RAP + BasicSecurityFilter + Tomcat = :'( [message #1067841] |
Wed, 10 July 2013 19:48 |
Chris Monty Messages: 26 Registered: July 2013 |
Junior Member |
|
|
I've discovered three things which, as far as I can tell, simply refuse to play nice together. RAP, any form of authentication requiring a login-dialog (anything except AnonymousSecurityFilter), and Tomcat.
I have a Scout application which uses a DataSourceSecurityFilter. From Eclipse, the development RAP target runs in my browser beautifully. I wanted to have it running on Tomcat, so I created the .war packages and installed them on my local Tomcat server. Swing and SWT worked as expected. RAP however, does not.
When I point my browser to the /web alias, a login dialog appears which rejects false login/password combos. Once a correct login is entered, it redirects the browser to a broken page (see brokenpage.png attachment).
Viewing the page source, there is the message contained within the HTML:
Quote:Your browser or browser-setup is not supported. <br />Please use one of: IE 7+, Firefox 3.5+, Safari 4+, Google Chrome 7+ or Opera 10+.<br />Ensure that Javascript is enabled and XMLHttpRequests are allowed.

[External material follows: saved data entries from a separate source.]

-- ==== Sys2Proof/Machine/Ops.lean ====
section
/-! DEFINITION. The named operations over the state that every meaning is written with: units, clock, free values,
stored data, counters and windows, occurrences of events, responses, credits. -/

namespace Sys2Proof.Machine

/-! ## Units -/

def State.updHlm (s : State) (m : Mod) (f : Hlm → Hlm) : State := { s with hlm := upd s.hlm m f }
def State.updPort (s : State) (k : PortK) (f : Port → Port) : State := { s with port := upd s.port k f }
def State.updChan (s : State) (n : Ch) (f : Chan → Chan) : State := { s with chan := upd s.chan n f }
def State.updMgmt (s : State) (f : Mgmt → Mgmt) : State := { s with mgmt := f s.mgmt }
def State.updPwr (s : State) (f : Power → Power) : State := { s with pwr := f s.pwr }
def State.updBoot (s : State) (f : Boot → Boot) : State := { s with boot := f s.boot }
def State.updMap (s : State) (f : Map → Map) : State := { s with map := f s.map }
def State.updClk (s : State) (f : Clock → Clock) : State := { s with clk := f s.clk }
def State.updMb (s : State) (k : Mb) (f : Mailbox → Mailbox) : State :=
  s.updMgmt fun g => { g with mb := upd g.mb k f }
def State.updEv (s : State) (e : Ev) (f : EvSrc → EvSrc) : State :=
  s.updMgmt fun g => { g with ev := upd g.ev e f }
def State.updLog (s : State) (f : SilkLog → SilkLog) : State := s.updMgmt fun g => { g with log := f g.log }
def State.updFuse (s : State) (f : Fuses → Fuses) : State := s.updMgmt fun g => { g with fuse := f g.fuse }
def State.updFw (s : State) (f : Fw → Fw) : State := s.updMgmt fun g => { g with fw := f g.fw }
def State.updScrub (s : State) (f : Scrub → Scrub) : State := s.updMgmt fun g => { g with scrub := f g.scrub }
def State.updTherm (s : State) (f : Thermal → Thermal) : State := s.updMgmt fun g => { g with therm := f g.therm }
def State.updI3c (s : State) (t : Fin 4) (f : I3cTgt → I3cTgt) : State :=
  s.updMgmt fun g => { g with i3c := upd g.i3c t f }
def State.mb (s : State) (k : Mb) : Mailbox := s.mgmt.mb.get k
def State.fw (s : State) : Fw := s.mgmt.fw

def Chan.updSt (c : Chan) (f : ChanSt → ChanSt) : Chan := { c with st := f c.st }
def Chan.updCnt (c : Chan) (f : ChanCnt → ChanCnt) : Chan := { c with cnt := f c.cnt }
def Chan.updRf (c : Chan) (f : Refresh → Refresh) : Chan := { c with rf := f c.rf }
def Chan.updPc (c : Chan) (p : Pc) (f : LaneGroup → LaneGroup) : Chan := { c with pc := upd c.pc p f }
def Chan.updBank (c : Chan) (b : BankIx) (f : BankSt → BankSt) : Chan :=
  c.updSt fun x => { x with banks := upd x.banks b f }
def Chan.bank (c : Chan) (b : BankIx) : BankSt := c.st.banks.get b
def Chan.trk (c : Chan) (b : BankIx) : Tracker := c.rf.trk.get b
def Chan.updTrk (c : Chan) (b : BankIx) (f : Tracker → Tracker) : Chan :=
  c.updRf fun r => { r with trk := upd r.trk b f }
def Chan.updEntry (c : Chan) (i : EntryIx) (f : Entry → Entry) : Chan :=
  c.updSt fun x => { x with tt := x.tt.map fun e => if e.idx = i then f e else e }
def Chan.entry? (c : Chan) (i : EntryIx) : Option Entry := c.st.tt.find? (·.idx = i)
def allCh : List Ch := List.finRange 64
def allMod : List Mod := List.finRange 20
def allBank : List BankIx := List.finRange 128

/-- Apply a change to every channel, module, port. -/
def State.mapChan (s : State) (f : Ch → Chan → Chan) : State :=
  { s with chan := Vector.ofFn fun i => f i (s.chan.get i) }
def State.mapHlm (s : State) (f : Mod → Hlm → Hlm) : State :=
  { s with hlm := Vector.ofFn fun i => f i (s.hlm.get i) }
def State.mapPort (s : State) (f : PortK → Port → Port) : State :=
  { s with port := Vector.ofFn fun i => f i (s.port.get i) }
def State.mapMb (s : State) (f : Mb → Mailbox → Mailbox) : State :=
  s.updMgmt fun g => { g with mb := Vector.ofFn fun i => f i (g.mb.get i) }

/-! ## Identifiers (R5 to R8, R273) -/

/-- R7: the global port number. -/
def gport (m : Mod) (p : BitVec 4) : PortK := Fin.ofNat 320 (16 * m.val + p.toNat)
/-- The module and local port of a global port. -/
def portMod (g : BitVec 9) : Mod := Fin.ofNat 20 (g.toNat / 16)
def portLocal (g : BitVec 9) : BitVec 4 := BitVec.ofNat 4 (g.toNat % 16)
/-- R340: the identity of an in-band port. -/
def portIdent (m : Mod) (p : BitVec 4) : Ident := BitVec.ofNat 11 (gport m p).val
def fwIdent : Ident := 0x600
def sbIdent (t : Fin 4) : Ident := BitVec.ofNat 11 (0x210 + t.val)
def dbgIdent (j : Fin 4) : Ident := BitVec.ofNat 11 (0x414 + j.val)
/-- R340: class of an identity: 0 in-band, 1 sideband, 2 debug, 3 firmware. -/
def identClass (w : Ident) : Nat := w.toNat / 512

def evUnc (n : Ch) : Ev := Fin.ofNat 360 (4 * n.val)
def evCorr (n : Ch) : Ev := Fin.ofNat 360 (4 * n.val + 1)
def evTherm (n : Ch) : Ev := Fin.ofNat 360 (4 * n.val + 2)
def evLane (n : Ch) : Ev := Fin.ofNat 360 (4 * n.val + 3)
def evRetry (m : Mod) : Ev := Fin.ofNat 360 (256 + 2 * m.val)
def evPolice (m : Mod) : Ev := Fin.ofNat 360 (257 + 2 * m.val)
def evOutFull (k : Mb) : Ev := Fin.ofNat 360 (296 + 2 * k.val)
def evInEmpty (k : Mb) : Ev := Fin.ofNat 360 (297 + 2 * k.val)

/-- R37: leader and follower of a pair, and the pair of a channel. -/
def leader (c : PairIx) : Ch := Fin.ofNat 64 c.val
def follower (c : PairIx) : Ch := Fin.ofNat 64 (c.val + 32)
def pairOf (n : Ch) : PairIx := Fin.ofNat 32 (n.val % 32)
def partner (n : Ch) : Ch := Fin.ofNat 64 ((n.val + 32) % 64)
def Map.isJoined (m : Map) (n : Ch) : Bool := m.joined.getLsbD (pairOf n).val
/-- The channel whose engine serves a channel: the leader of a joined pair, otherwise itself. -/
def Map.server (m : Map) (n : Ch) : Ch := if m.isJoined n then leader (pairOf n) else n
/-- R37: the engine is the idle follower of a joined pair. -/
def Map.isFollower (m : Map) (n : Ch) : Bool := m.isJoined n && decide (32 ≤ n.val)
/-- R146: the channels that a command of engine n reaches. -/
def Map.reach (m : Map) (n : Ch) : List Ch := if m.isJoined n then [n, partner n] else [n]
/-- R5. -/
def quadOf (n : Ch) : Fin 16 := Fin.ofNat 16 (n.val / 4)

Now here's the fun bit. I edit the deployed config.ini (in \work\Catalina\localhost\appname\eclipse\configuration), disable the DataSourceSecurityFilter and enable the AnonymousSecurityFilter, restart the web application and try again. It works fine.
What I've concluded from my trials is that something is going awry with message passing between the RAP and server applets at authentication time (my finger is pointed at HttpServletRequest at this stage). I've read that browsers will block inter-server XMLHttpRequests (http:// gis.stackexchange .com/questions/38855/xmlhttprequest-cannot-load-http-localhost-geoserver-wfs-origin-http-local), but I didn't think that would apply to two servlets on the same server. I also found something else which could be related: http:// tomcat.10.x6.nabble .com/Session-IDs-amp-XMLHttpRequests-td2055494.html
There's one final possibility, and that's that I've missed some glaringly obvious step somewhere in the deployment process. I imagine that authenticated RAP deployments would be quite common so this ground must have been covered before.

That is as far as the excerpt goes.